In this example notebook we are going to demonstrate how Blar's ```GraphTraversalAgent``` can be used to debug a code repository. We'll download a mock repo from github, use ```GraphConstructor``` to build the graph from it and upload it to Neo4j.

This is an introductory example of what can be achieved with Blar.

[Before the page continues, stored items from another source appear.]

-- ==== Sys2Proof/Machine/Services.lean ====
section
/-!
DEFINITION. The SYS services of page 0x3A (spec/03 R91): time, CAN, image and interrupt services and BRK. A service reads A, X and Y when it
issues; every result in flight has landed when it completes, and its results are there for the next instruction.
-/
namespace Sys2Proof.Machine

/-- What a service leaves in A and LR; the rest of the context stays. -/
def Ctx.answer (a : W) (lr : Bool) (c : Ctx) : Ctx := { c with a := a, lr := lr }
/-- A service that fails with status code `0xFFFF_FF00 + n`: LR = 0. -/
def sysFail (s : State) (n : Nat) : State × (Ctx → Ctx) := (s, Ctx.answer (BitVec.ofNat 32 (0xFFFFFF00 + n)) false)
/-- A service that answers LR = 1 and leaves A. -/
def sysOk (s : State) : State × (Ctx → Ctx) := (s, fun c => { c with lr := true })

/-- Issue a SYS instruction on engine `e`; no delay slot may hold one (R105). `k` gives the service's effect and its results. -/
def State.sys (s : State) (e : Nat) (k : State → Nat → Nat → Ctx → State × (Ctx → Ctx)) : State :=
  match s.issuer e with
  | none => s
  | some (p, t) =>
    let c := (s.task p t).ctx
    match s.fetchOk p c.p.toNat 1 with
    | .error tr => s.trap e p t tr
    | .ok _ =>
      if c.slot.isSome then s.trap e p t (Trap.plain 5)
      else
        let r := k s p t c
        (r.1.setTask p t { r.1.task p t with ctx := { r.2 c.drain with p := c.p + 1 }, passBrk := false }).atBoundary p t

/-- The offsets of `n` words of word space from `w`, wrapping at 2^21; none with the corrupt entry, if that was the reason. -/
def State.locsW (s : State) (p w : Nat) : Nat → Except (Option Nat) (List Nat)
  | 0 => .ok []
  | n + 1 =>
    match s.look p 1 (w % 2 ^ 21) with
    | .at a => (s.locsW p (w + 1) n).map (fun l => a :: l)
    | .unmapped => .error none
    | .corrupt k => .error (some k)

/-- The entry behind a translation fault, if it held an uncorrectable error, is reported. -/
def State.badEntry (s : State) (key : Option Nat) : State := match key with | some k => s.entryFault k | none => s

/-! ### Time -/

/-- TREL: the release stamp of the pass in µs modulo 2^32 (R127). -/
def execOpTrel (e : BitVec 7) (st : State) : Host.Outcome State Fault Refusal :=
  .next (st.sys e.toNat (fun s p t _ => (s, Ctx.answer (BitVec.ofNat 32 ((s.task p t).stamp.toNat / 1000)) true)))

/-- TMERL: the low word of Meridian time; the high word is latched for TMERH. -/
def execOpTmerl (e : BitVec 7) (st : State) : Host.Outcome State Fault Refusal :=
  .next (st.sys e.toNat (fun s _ _ _ => (s, fun c => { Ctx.answer (lo32 s.now) true c with tmerh := hi32 s.now })))

/-- TMERH: the latched high word. -/
def execOpTmerh (e : BitVec 7) (st : State) : Host.Outcome State Fault Refusal :=
  .next (st.sys e.toNat (fun s _ _ c => (s, Ctx.answer c.tmerh true)))

/-- TCYC: the length of the task's previous pass. -/
def execOpTcyc (e : BitVec 7) (st : State) : Host.Outcome State Fault Refusal :=
  .next (st.sys e.toNat (fun s p t _ => (s, Ctx.answer (s.reg (aPD_TLAST p t)) true)))

/-! ### CAN (R350, R352, R355, R360) -/

/-- The identifier word of object `k`: IDE in bit 31. -/
def State.objIdWord (s : State) (n k : Nat) : W :=
  BitVec.ofNat 32 ((s.rb (aOBJ_CFG n k) 30).toNat * 2 ^ 31 + s.rf (aOBJ_CFG n k) 28 0)

/-- CANRD of partition `p`: object X into the buffer at Y. A controller in block reset answers 0xFFFF_FF03 (R384), in the order of
the checks below, as CANTX and CANST do. DESIGN CHOICE (log 200). -/
def State.sysCanrd (s : State) (p : Nat) (c : Ctx) : State × (Ctx → Ctx) :=
  let n := c.x.toNat / 512
  let k := c.x.toNat % 512
  if s.fuse.cans ≤ n then sysFail s 2
  else if s.inReset n then sysFail s 3
  else if s.objDev n k ∨ s.rf (aOBJ_OWN n k) 9 0 ≠ p then sysFail s 1
  else match s.locsW p c.y.toNat 18 with
    | .error key => sysFail (s.badEntry key) 6
    | .ok as =>
      let stat := s.reg (aOBJ_STAT n k)
      let s1 := s.wrAll as (s.objIdWord n k :: s.objRecord n k)
      (({ s1 with objCopy := FMap.set (fun _ => none) s1.objCopy (n * 512 + k) (some s1.fab) }).ackObj n k,
        Ctx.answer stat (bitAt stat 31))

/-- CANRD. -/
def execOpCanrd (e : BitVec 7) (st : State) : Host.Outcome State Fault Refusal :=
  .next (st.sys e.toNat (fun s p _ c => s.sysCanrd p c))

/-- CANTX of partition `p`: mailbox X from the buffer at Y; a silent member loads it without a request (R239). DEDUCED (log 79); DESIGN CHOICE (log 200). -/
def State.sysCantx (s : State) (p : Nat) (c : Ctx) : State × (Ctx → Ctx) :=
  let n := c.x.toNat / 32
  let m := c.x.toNat % 32
  if s.fuse.cans ≤ n then sysFail s 2
  else if s.inReset n then sysFail s 3
  else if s.mbDev n m ∨ s.rf (aMB_OWN n m) 9 0 ≠ p then sysFail s 1
  else if s.mbPend n m then sysFail s 3
  else match s.locsW p c.y.toNat 18 with
    | .error key => sysFail (s.badEntry key) 6
    | .ok as =>
      match as.find? s.isBad with
      | some a => sysFail (s.storeFault a) 6
      | none =>
        let ws := as.map s.rdMem
        if s.silent p then
          sysOk ((List.range 17).foldl (fun s i => s.setReg (aMB_DATA n m i) (ws.getD (i + 1) 0)) (s.setReg (aMB_ID n m) (ws.getD 0 0)))
        else sysOk (s.mbLoad n m (ws.getD 0 0) (ws.drop 1))

/-- CANTX. -/
def execOpCantx (e : BitVec 7) (st : State) : Host.Outcome State Fault Refusal :=
  .next (st.sys e.toNat (fun s p _ c => s.sysCantx p c))

/-- CANST: the status word of controller X. DEDUCED (log 43); DESIGN CHOICE (log 200). -/
def execOpCanst (e : BitVec 7) (st : State) : Host.Outcome State Fault Refusal :=
  .next (st.sys e.toNat (fun s _ _ c =>
    if s.fuse.cans ≤ c.x.toNat then sysFail s 2
    else if s.inReset c.x.toNat then sysFail s 3
    else (s, Ctx.answer (s.reg (aCAN_STAT c.x.toNat)) true)))

/-! ### Image services (R91, R185, R186, R239) -/

/-- A discarded transfer of a service: translation faults answer 0x06 and disable the descriptor, store errors 0x03. -/
def State.sysMov (s : State) (p i : Nat) (key : Option Nat) : State × (Ctx → Ctx) := sysFail (s.movUnmapped p i key) 6

/-- IMGRQ of partition `p`: slot X through the lowest-numbered IN descriptor that names it; after the range of X
the mover in reset answers 0xFFFF_FF03 (R384). DEDUCED (log 78); DESIGN CHOICE (log 200). -/
def State.sysImgrq (s : State) (p : Nat) (c : Ctx) : State × (Ctx → Ctx) :=
  let n := c.x.toNat
  if 16383 < n then sysFail s 7
  else if s.moverUp = false then sysFail s 3
  else match (s.descs p).find? (fun i => s.dKind i == 1 && s.dTarget i % 16384 == n && !s.dDis i) with
    | none => sysFail s 1
    | some i =>
      if s.slotV n = false then sysFail (s.movFault p i 3 true) 1
      else if s.descBad i then sysFail (s.movFault p i 5 true) 7
      else if s.slotPageBad n ∧ Config.bufferBad s.fresh then sysFail ((s.useFresh.slotError n).movFault p i 2 false) 3
      else
        let b := s.newest n
        let ws := packWords b.1
        let st := if s.rb (aMD_2 i) 31 then 1 else 0
        match s.locs p 2 (s.rf (aMD_1 i) 15 0) ws.length, s.locs p 2 (s.rf (aMD_2 i) 15 0) st with
        | .ok as, .ok bs => sysOk ((if s.slotPageBad n then s.useFresh else s).wrAll (as ++ bs)
            (ws ++ [BitVec.ofNat 32 (b.2.1 * 65536 + b.2.2)]))
        | .error key, _ => s.sysMov p i key
        | _, .error key => s.sysMov p i key

/-- IMGRQ; the release and output copies in the queue go first (R136). -/
def execOpImgrq (e : BitVec 7) (st : State) : Host.Outcome State Fault Refusal :=
  .next (st.sys e.toNat (fun s p _ c => s.cuAhead.sysImgrq p c))

/-- IMGWR of partition `p`: a new block of the OUT descriptor with index X in its range. DEDUCED (log 78); DESIGN CHOICE (log 200). -/
def State.sysImgwr (s : State) (p : Nat) (c : Ctx) : State × (Ctx → Ctx) :=
  let i := s.rf (aPD_MOV_RANGE p) 15 0 + c.x.toNat
  if s.moverUp = false then sysFail s 3
  else if s.rf (aPD_MOV_RANGE p) 31 16 ≤ c.x.toNat then sysFail s 4
  else if s.dKind i ≠ 2 ∨ s.dDis i then sysFail s 7
  else if s.descBad i then sysFail (s.movFault p i 5 true) 7
  else match s.outStream p i with
    | none => sysFail (s.movFault p i 3 true) 1
    | some e =>
      match s.readData p 2 (0x10000 + s.rf (aMD_1 i) 15 0) (s.dLen i) with
      | .unmapped key => s.sysMov p i key
      | .bad a => sysFail ((s.storeFault a).movFault p i 2 false) 3
      | .data d =>
        let r := s.mkBlock i 0x8000 d
        sysOk (if r.1.silent p then r.1 else r.1.sendAll false false [(e, r.2)])

/-- IMGWR; the release and output copies in the queue go first (R136). -/
def execOpImgwr (e : BitVec 7) (st : State) : Host.Outcome State Fault Refusal :=
  .next (st.sys e.toNat (fun s p _ c => s.cuAhead.sysImgwr p c))

/-! ### Interrupt and breakpoint -/

/-- IRQ: VF vector 4 + A[1:0] of the partition (R39). -/
def execOpIrq (e : BitVec 7) (st : State) : Host.Outcome State Fault Refusal :=
  .next (st.sys e.toNat (fun s p _ c => sysOk (s.sendVec (p + 1) (4 + fld c.a 1 0))))

/-- BRK: Hold where it is permitted, after the BRK; no effect otherwise (R148, R149). -/
def execOpBrk (e : BitVec 7) (st : State) : Host.Outcome State Fault Refusal :=
  .next (st.sys e.toNat (fun s p _ _ =>
    (if s.mode p = 2 ∧ s.holdRefusal p = none then s.enterHold p 1 else s, fun c => c)))

end Sys2Proof.Machine
end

**NOTE:** Currently, this pack is configured to only work with `OpenAI` LLMs and `Neo4j` database. But feel free to copy/download the source code and edit as needed!

## Installation and Import

### Core dependencies

In [None]:
%pip install blar-graph --quiet

Note: you may need to restart the kernel to use updated packages.


In [None]:
import uuid
from blar_graph.graph_construction.core.graph_builder import GraphConstructor
from blar_graph.db_managers import Neo4jManager
from blar_graph.agents_tools.agents_examples.debug import get_debug_agent

In [None]:
import os

os.environ["NEO4J_URI"] = "neo4j+s://YOUR_NEO4J.databases.neo4j.io"
os.environ["NEO4J_USERNAME"] = "neo4j"
os.environ["NEO4J_PASSWORD"] = "YOUR_NEO4J_PASSWORD"
os.environ["OPENAI_API_KEY"] = "sk-..."

### Download the example repo


We will download a previous version of the library that creates a graph from a repo. We purposly introduced an error in format_nodes.format_directory_node.

In [None]:
!git clone https://github.com/blarApp/blar-example-repos.git

Cloning into 'blar-example-repos'...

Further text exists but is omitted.